Save malloxpb/98579046510cfe9b6089933c155a68df to your computer and use it in GitHub Desktop.
LGFF delta query improvement

FF delta process query improvement

As of the moment, we have this query to retrieve the zip files containing the delta FF data since the last full batch. However, not every zip file contains the lipper ids that we want to target. Therefore, we will need to create a new index that allows us to query only the files that are relevant to the lipper ids provided.

part 1: lambda function FF read process (3 point)

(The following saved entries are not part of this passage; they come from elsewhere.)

-- ==== Sys2Proof/Machine/CtxCmds.lean ====
section
/-! DEFINITION. Contexts: create, pre-empt, resume, reset, retire (spec/20 R378 to R381), and the end of a plan, which lets a waiting
context command go on. -/

namespace Sys2Proof.Machine

/-! ### CTX_CREATE (R378, R381) -/

/-- A management command: it is accepted on ring 64 only (spec/19 Table 19.19). -/
def mgmtCommand (p : Packet) (op : Nat) (s : State) (f : State → State) : Out :=
  firmware p s fun s => if p.ring.toNat < 64 then rejectPkt s p op 0x0105 6 else f s

/-- The context as CTX_CREATE makes it: step 0, and the loss scale at e_init. -/
def newCtx (s : State) (n : Nat) (ident : BitVec 16) : Ctx :=
  { ident := ident, preempted := false, step := 0, stepOpen := false, aborted := none, rerun := false, commit := none, voteSent := false,
    votes := [], objs := [], incoming := [], releasing := [], bindPkts := [], plans := [], run := none, colls := [], replicas := [],
    lists := [], records := [], rates := [], groupSteps := [], attStatus := 0, attEvents := 0, stepEvents := 0x00000000FFF00000,
    updState := putBits (0 : BitVec 64) 16 8 (bits (lossWord s n) 40 8), updAlarm := 0, updAlarmEvents := 0, tcdStatus := 0, tcdEvents := 0,
    codec := [], pool := [], kvDescs := [], pass := [], seqWaits := [], seqHigh := [], retTickets := [], edits := [], violations := [],
    quarantined := false, secureDue := false, securePkts := [], securing := [], satchels := [], lateBit := false, stepLost := false,
    stepRaw := false, updEvents := [], updSums := [], stepDraw := 0, ctxQ := [] }

/-- The ring pair of a slot is disabled (Table 20.2). -/
def disableRing (s : State) (n : Nat) : State :=
  let r := ringOf s n
  setRing s n (refreshRing { r with ctrl := putBits r.ctrl 31 1 0, pktHeld := false })

/-- The context enters its slot: with the kept key, or with a fresh key and the next generation. -/
def fillSlot (s : State) (n : Nat) (ident : BitVec 16) (keep : Bool) : State :=
  let c := newCtx s n ident
  if keep then modSlot s n fun x => { x with ctx := some c, kept := false }
  else { modSlot s n (fun x => { ctx := some c, key := some s.keyDraws, kept := false, gen := x.gen + 1 }) with keyDraws := s.keyDraws + 1 }

/-- CTX_CREATE. -/
def execCtxCreate (p : Packet) (s : State) : Out := mgmtCommand p 0x58 s fun s =>
  let any := bit p.param 255
  let keep := bit p.param 248
  let slot := if any then firstBelow 64 fun n => (ctxOf s n).isNone else some (bits p.param 249 6)
  if p.ctx = 0xFFFF ∨ (slotOfIdent s p.ctx).isSome then badContext s p 0x58
  else match slot with
    | none => answer s p 0x58 0x0303 0
    | some n =>
      if (ctxOf s n).isSome then answer s p 0x58 0x0300 0
      else if keep ∧ !(slotOf s n).kept then answer s p 0x58 0x0105 0
      else if !zeroBits p 0 248 then answer s p 0x58 0x0102 0
      else answer (disableRing (fillSlot s n p.ctx keep) n) p 0x58 0 n

/-! ### CTX_PREEMPT (Table 20.2) -/

/-- A thread freezes, and thaws into the state it left (spec/03 Table 3.4). -/
def freezeThread (t : Thread) : Thread := match t.state with
  | .ready => { t with state := .frozen false }
  | .sleeping => { t with state := .frozen true }
  | _ => t
def thawThread (t : Thread) : Thread := match t.state with
  | .frozen slept => { t with state := if slept then .sleeping else .ready }
  | _ => t

/-- The cores of slot `n` changed by `f`. -/
def modCoresOf (s : State) (n : Nat) (f : Core → Core) : State :=
  { s with cores := s.cores.map fun c => if c.slot = some (BitVec.ofNat 6 n) then f c else c }

/-- The counters of slot `n` in state `a` go to state `b`. -/
def moveCounters (s : State) (n : Nat) (a b : CounterState) : State :=
  { s with counters := tmap s.counters fun _ c => if c.slot.toNat = n ∧ c.state = a then { c with state := b } else c }

/-- A stream that is not FREE freezes in its state. -/
def freezeStream (x : Stream) : Stream := if x.state = .free then x else { x with frozen := true }

/-- Everything of slot `n` freezes. -/
def preempt (s : State) (n : Nat) : State :=
  let s1 := modCtx s n fun c => { c with preempted := true }
  let s2 := modCoresOf s1 n fun c => { c with threads := c.threads.map freezeThread, streams := c.streams.map freezeStream }
  stopVideo (moveCounters s2 n .live .frozen) n .preempt

/-! ### CTX_RESUME -/

/-- The done signals that waited, and the ends that they bring (spec/12 Table 12.3). -/
def thawStream (s : State) (c n k : Nat) : State :=
  let x := streamOf (coreOf s c) k
  if !x.frozen then s
  else
    let s1 := modStream s c k fun x =>
      { x with frozen := false, held := 0, lastF := if x.state = .active then countOf s n (dFree x.keep) else x.lastF }
    endDesc (times x.held (fun s => signalVid s (BitVec.ofNat 8 c) n (dDone x.keep) 1) s1) c n k

/-- A waiter is evaluated at CTX_RESUME (spec/17 R334): a timeout that expired while it was frozen (spec/03 Table 3.4), POISONED, or its
target. -/
def resumeWaiter (s : State) (w : Waiter) : State :=
  let c := counterOf s w.pid.toNat
  match c with
  | none => s
  | some c =>
    if w.expired then endWait { s with waiters := s.waiters.erase w } w 0x0401
    else if c.state = .poisoned then evaluate s none w
    else evaluate s (some c.count) w

/-- Everything of slot `n` resumes where it stopped. -/
def resume (s : State) (n : Nat) : State :=
  let s1 := modCtx s n fun c => { c with preempted := false }
  let s2 := moveCounters (modCoresOf s1 n fun c => { c with threads := c.threads.map thawThread }) n .frozen .live
  let s3 := (planCores s2 n).foldl (fun s c => (List.range 16).foldl (fun s k => thawStream s c n k) s) s2
  let s4 := (s3.waiters.filter fun w => w.slot.toNat == n).foldl resumeWaiter s3
  resumeVideo (commitAdvance 4 s4 n) n

/-! ### CTX_RESET -/

/-- Every sequence of slot `n` is FREE: its waiting fetches and its walks end, and the tickets that the firmware kept go with the
counters, which CTX_RESET poisons (spec/08 Table 8.5, R143). -/
def freeSeqs (s : State) (n : Nat) : State :=
  let s1 := (tablesOf s n).foldl (fun s pt => (List.range (min (nseqOf s n pt) 32768)).foldl (fun s q => setSeqState s n pt q 0) s)
    (endSeqWaits s n 0)
  let s2 := modCtx s1 n fun c => { c with seqWaits := [], retTickets := [], seqHigh := [] }
  { s2 with clusters := s2.clusters.map fun k =>
      { k with walks := k.walks.filter (fun w => w.slot.toNat != n), genSeen := k.genSeen.filter fun g => g.1.toNat != n } }

/-- Quarantine ends (spec/19 Table 19.24). -/
def endQuarantine (s : State) (n : Nat) : State := match ctxOf s n with
  | none => s
  | some c =>
    if !c.quarantined then s
    else
      let r := ringOf s n
      let s1 := modCtx s n fun c => { c with quarantined := false, violations := [] }
      setRing s1 n (refreshRing { r with head := r.tail, nextSeq := 0, pktHeld := false,
                                         state := if enabled r then .running else r.state })

/-- The loss scale returns to e_init (spec/10 Table 10.6). -/
def resetLoss (s : State) (n : Nat) : State :=
  let e := bits (lossWord s n) 40 8
  modCtx s n fun c => { c with updState := putBits (putBits (putBits c.updState 16 8 e) 24 8 0) 32 32 0 }

/-- The effects of CTX_RESET on everything but the end of the plan, which PLAN_END completes. -/
def resetCtx (s : State) (n : Nat) : State :=
  let s1 := abandonMigrations (modCtx s n fun c => { c with preempted := false }) n
  let s2 := abortStep (endPlan s1 n 0x0400 4 0) n 0
  let s3 := freeSeqs (modCoresOf s2 n fun c => { c with threads := c.threads.map haltThread, streams := c.streams.map endStream }) n
  let s4 := poisonWhere { s3 with reds := s3.reds.filter fun r => r.slot.toNat != n } fun _ c => c.slot.toNat == n
  let s5 := flushLookAside { s4 with waiters := s4.waiters.filter fun w => w.slot.toNat != n } n
  let s6 := dropCached (stopVideo (dropVideo s5 n) n .cancel) fun l => l.slot.toNat == n
  endQuarantine (resetLoss s6 n) n

/-! ### CTX_RETIRE (R380) -/

/-- The packets of slot `n` that wait for something of the context. -/
def waitingPkts (c : Ctx) : List (Packet × Nat) :=
  c.bindPkts.map (·, 0x10) ++ c.edits.map (·, 0x61) ++ (c.securePkts ++ c.securing).map (·, 0x81)

/-- The local stores of the cores whose last thread was of slot `n` are scrubbed. -/
def scrubCores (s : State) (n : Nat) : State :=
  { s with cores := s.cores.map fun c =>
      if c.lastSlot = some (BitVec.ofNat 6 n) then { c with ls := [], accInt := 0, lastSlot := none } else c }

/-- A partition of the shared store is scrubbed to zero. -/
def scrubPart (s : State) (p : Nat) : State :=
  let lo := p * (96 * 2 ^ 20)
  { s with shared := Mem.zero s.shared lo (96 * 2 ^ 20),
           sharedBad := s.sharedBad.filter fun w => !(decide (lo ≤ 8 * w ∧ 8 * w < lo + 96 * 2 ^ 20)) }

/-- What units hold for slot `n` ends with it. -/
def dropUnits (s : State) (n : Nat) : State :=
  { s with reds := s.reds.filter (fun r => r.slot.toNat != n), stales := s.stales.filter (fun r => r.slot.toNat != n),
           sendWait := s.sendWait.filter (fun r => r.slot.toNat != n), txns := s.txns.filter (fun t => t.slot.toNat != n),
           ports := s.ports.map (fun x => { x with updQ := x.updQ.filter fun u => u.1.toNat != n }),
           clusters := s.clusters.map (fun k => { k with walks := k.walks.filter fun w => w.slot.toNat != n }),
           cache := s.cache.filter (fun l => l.slot.toNat != n) }

/-- Steps 2 to 6 of CTX_RETIRE. The local ranges leave both sets with their counters (spec/17 R321, Table 17.4). -/
def retireCtx (s : State) (n : Nat) : State := match ctxOf s n with
  | none => s
  | some c =>
    let s1 := (waitingPkts c).foldl (fun s x => answer s x.1 x.2 0x0400 0) (killVideo s n)
    let s2 := freeCounters s1 fun pid => match tget s1.counters pid with
      | some k => k.slot.toNat == n
      | none => false
    let s2' := modBothSets s2 fun x => { x with sync := vset x.sync n ((rangesOf x n).filter fun e => rngRemote e.2) }
    let r := ringOf s2' n
    let s3 := disableRing (setRing s2' n { r with head := if r.state = .quarantined then r.tail else r.head }) n
    let s4 := (scratchParts s3 n).foldl scrubPart (scrubCores (dropUnits (flushLookAside s3 n) n) n)
    modSlot s4 n fun x => { ctx := none, key := none, kept := false, gen := x.gen + 1 }

/-! ### Context commands in order (R379) -/

/-- The opcode of a context command. -/
def ctxOp : CtxCmd → Nat
  | .retire => 0x59
  | .preempt => 0x5A
  | .resume => 0x5B
  | .reset => 0x5C

/-- The firmware's part of a command once nothing of the plan is left. -/
def endCtxCmd (s : State) (n : Nat) (k : CtxCmd) (p : Packet) : State :=
  answer (if k = .retire then retireCtx s n else s) p (ctxOp k) 0 0

/-- A context command begins: CTX_RESET and CTX_RETIRE of a context whose plan is ending stay until it has ended. -/
def beginCtxCmd (s : State) (n : Nat) (k : CtxCmd) (p : Packet) : State :=
  let held := match ctxOf s n with
    | some c => c.preempted
    | none => false
  match k with
  | .preempt => answer (if held then s else preempt s n) p (ctxOp k) 0 0
  | .resume => answer (if held then resume s n else s) p (ctxOp k) 0 0
  | _ =>
    let s1 := resetCtx s n
    if ((ctxOf s1 n).bind (·.run)).isSome then draw (modCtx s1 n fun c => { c with ctxQ := c.ctxQ ++ [(k, p)] })
    else endCtxCmd s1 n k p

/-- A context command of the management ring: BAD_CONTEXT where the context is not resident, BAD_FIELD where a parameter bit is set;
it waits for the earlier ones of its context. -/
def ctxCmd (p : Packet) (k : CtxCmd) (s : State) : Out := mgmtCommand p (ctxOp k) s fun s =>
  match slotOfIdent s p.ctx with
  | none => badContext s p (ctxOp k)
  | some n =>
    if !zeroBits p 0 256 then answer s p (ctxOp k) 0x0102 0
    else if (match ctxOf s n with
        | some c => !c.ctxQ.isEmpty
        | none => false) then draw (modCtx s n fun c => { c with ctxQ := c.ctxQ ++ [(k, p)] })
    else beginCtxCmd s n k p

/-- CTX_PREEMPT. -/
def execCtxPreempt (p : Packet) (s : State) : Out := ctxCmd p .preempt s

/-- CTX_RESUME. -/
def execCtxResume (p : Packet) (s : State) : Out := ctxCmd p .resume s

/-- CTX_RESET. -/
def execCtxReset (p : Packet) (s : State) : Out := ctxCmd p .reset s

/-- CTX_RETIRE. -/
def execCtxRetire (p : Packet) (s : State) : Out := ctxCmd p .retire s

/-- The waiting context commands go on, up to `f` of them: the first was at work until the plan ended; after a retirement the others
find no context. -/
def runCtxQ : Nat → List (CtxCmd × Packet) → State → Nat → State
  | 0, _, s, _ => s
  | _, [], s, _ => s
  | f + 1, (k, p) :: rest, s, n =>
    if (ctxOf s n).isNone then runCtxQ f rest (badContext s p (ctxOp k)) n else runCtxQ f rest (beginCtxCmd s n k p) n

/-- Once no migration fences the tables any more, the sequences that waited when the plan began to end leave WAITING_PAGES. -/
def lateSeqs (s : State) (n : Nat) : State :=
  if ((ctxOf s n).bind (·.run)).any (·.ending.isSome) then endSeqWaits s n 1 else s

/-- PLAN_END: the plan's receipts, then the context commands that waited for it (R253, R379). -/
def execPlanEnd (slot : BitVec 6) (s0 : State) : Out :=
  let n := slot.toNat
  let s := if ready s0 then lateSeqs (settleFault s0 n) n else s0
  match ready s, (ctxOf s n).bind (·.run) with
  | true, some r =>
    if !planDone s n r || (openPasses s n && tablesFenced s n) then .next s
    else
      let s1 := finishPlan s n r
      match ctxOf s1 n with
      | none => .next s1
      | some c => match c.ctxQ with
        | [] => .next s1
        | (k, p) :: rest =>
          .next (runCtxQ rest.length rest (endCtxCmd (modCtx s1 n fun c => { c with ctxQ := [] }) n k p) n)
  | _, _ => .next s

end Sys2Proof.Machine
end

  • update the lambda function to read the incoming delta files content. The file names have this format flow_feed_004875.xml, while the content would look like
<FlowsHistory Id="40301418">
...content
</FlowsHistory>
<FlowsHistory Id="40301419">
...content
</FlowsHistory>

Where the ids are lipper ids. We are interested in the list of lipper ids in each file.

part 1.2: lambda function upsert record in dynamo (2 point)

with the list of the lipper ids from each delta file, insert new file records for the delta files. with 1 extra attribute:LGFFDeltaLipperIds, type is a List, containing all the lipper ids that the delta file contains.

Look at a sample in staging table

[{'LGFFDeltaLipperIds': {'L': [{'S': '40301418'}, {'S': '40301419'}]},
  'FileID': {'S': 'flow_feed_004875'},
  'FileDir': {'S': 'test _dir'}}]

part 2: update the query (2 point)

Update the query used in ff to filter the delta files that contain the lipper ids provided. we should use FilterExpression to see if LGFFDeltaLipperIds contains the lipper id that we look for. Example query:

In [21]: client.query(
    ...:     TableName=table_name,
    ...:     KeyConditionExpression='FileID = :file_id',
    ...:     FilterExpression="contains(LGFFDeltaLipperIds, :lipper_id)",
    ...:     ExpressionAttributeValues={
    ...:         ':file_id': {'S': file_id},
    ...:         ':lipper_id': {'S': '40301418'}
    ...:     }
    ...: )['Items']

Update the process TargetedLipperFundFlowsDeltaImporter to use the new filter process.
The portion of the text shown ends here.